July 10, 2008 5:12 AM   Subscribe

Help me help the addicts (and possibly the enablers) in my family.

Today my mom called me with some bad news, in a year filled with bad news. My 22-year-old brother is home from college (where he has a football scholarship and is about to begin his senior year) because he's addicted to oxycontin. I was somewhat surprised, but I knew he was a daily pot smoker, and he had called me and my older brother in January because he was worried he was doing to much coke. Back in January my brother and I found him a counselor, and I tried to call him every once in a while to see if he was using. Unfortunately all three of us live in different states and don't have the ability to see each other very often, phone calls are as good as it gets.

The situation, of course, is more complicated than that. My dad struggled for four to five years with a vicodin addiction culminating with him giving himself a seizure. A month after my mom's mom had died. My mom told the doctor about his on and off addiction and the doctor dismissed it. They searched for other causes and my father wouldn't admit what caused it. About a month later my mom found some emails and my dad admitted to using, they separated for about two or three months, my dad promised to get clean, he did get clean, they got back together, and now they seem to be doing well. Although nobody really knows when my dad is using, except maybe me, and I live in a different state. Plus he has admitted in the past that had I confronted him, he would have denied it. My best guess is he's clean right now, and I've never before seen him act like he wants to be clean, so he gets the benefit of the doubt right now. My mom always claims she can't tell when someone is using and she knows how easy it is to hide from her. To make matters worse, they've given my little brother pretty much unlimited supply to their bank account since he began college.

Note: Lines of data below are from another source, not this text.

-- ==== Sys2Proof/Machine/Step.lean ====
section
/-! DEFINITION. One step: the block takes the next event at its boundary and serves it to completion (R4 of
00_scope.md). -/

namespace Sys2Proof.Machine

/-- Idle with no event (R142); a reset event between requests (R160); a request decoded (R64) and served, or refused
where it does not decode (R140). -/
def step (s : State) : Host.Outcome State Fault Refusal :=
  match takeInput s with
  | none => .next (idle s)
  | some (.reset, t) => .next (resetEvent t)
  | some (.request q, t) =>
    match decode q with
    | some i => exec i t
    | none => .refused (.undecodable q)

/-- `s` with the request word of `w` as the next event, before those already waiting. -/
def State.withFetchWord (s : State) (nbits w : Nat) : State := offerTableWord nbits w s

end Sys2Proof.Machine
end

I'm feeling a little overwhelmed right now. I want to help my brother but I don't know how, and I don't want to naively assume he even wants help. I'm afraid that my mom is an enabler, but I don't know how to broach that subject or get her to get her own therapy. Because I live far away, I'm always included on the periphery of these life events (my mom calls and says things like "i'm not sure I should even tell you" but then calls for emotional support a couple of times a week).

On top of that I have had my share of addiction issues, but I got kicked out, moved far away from my parents and figured out how to clean up my act and be an adult. Even they are surprised at how far I've come.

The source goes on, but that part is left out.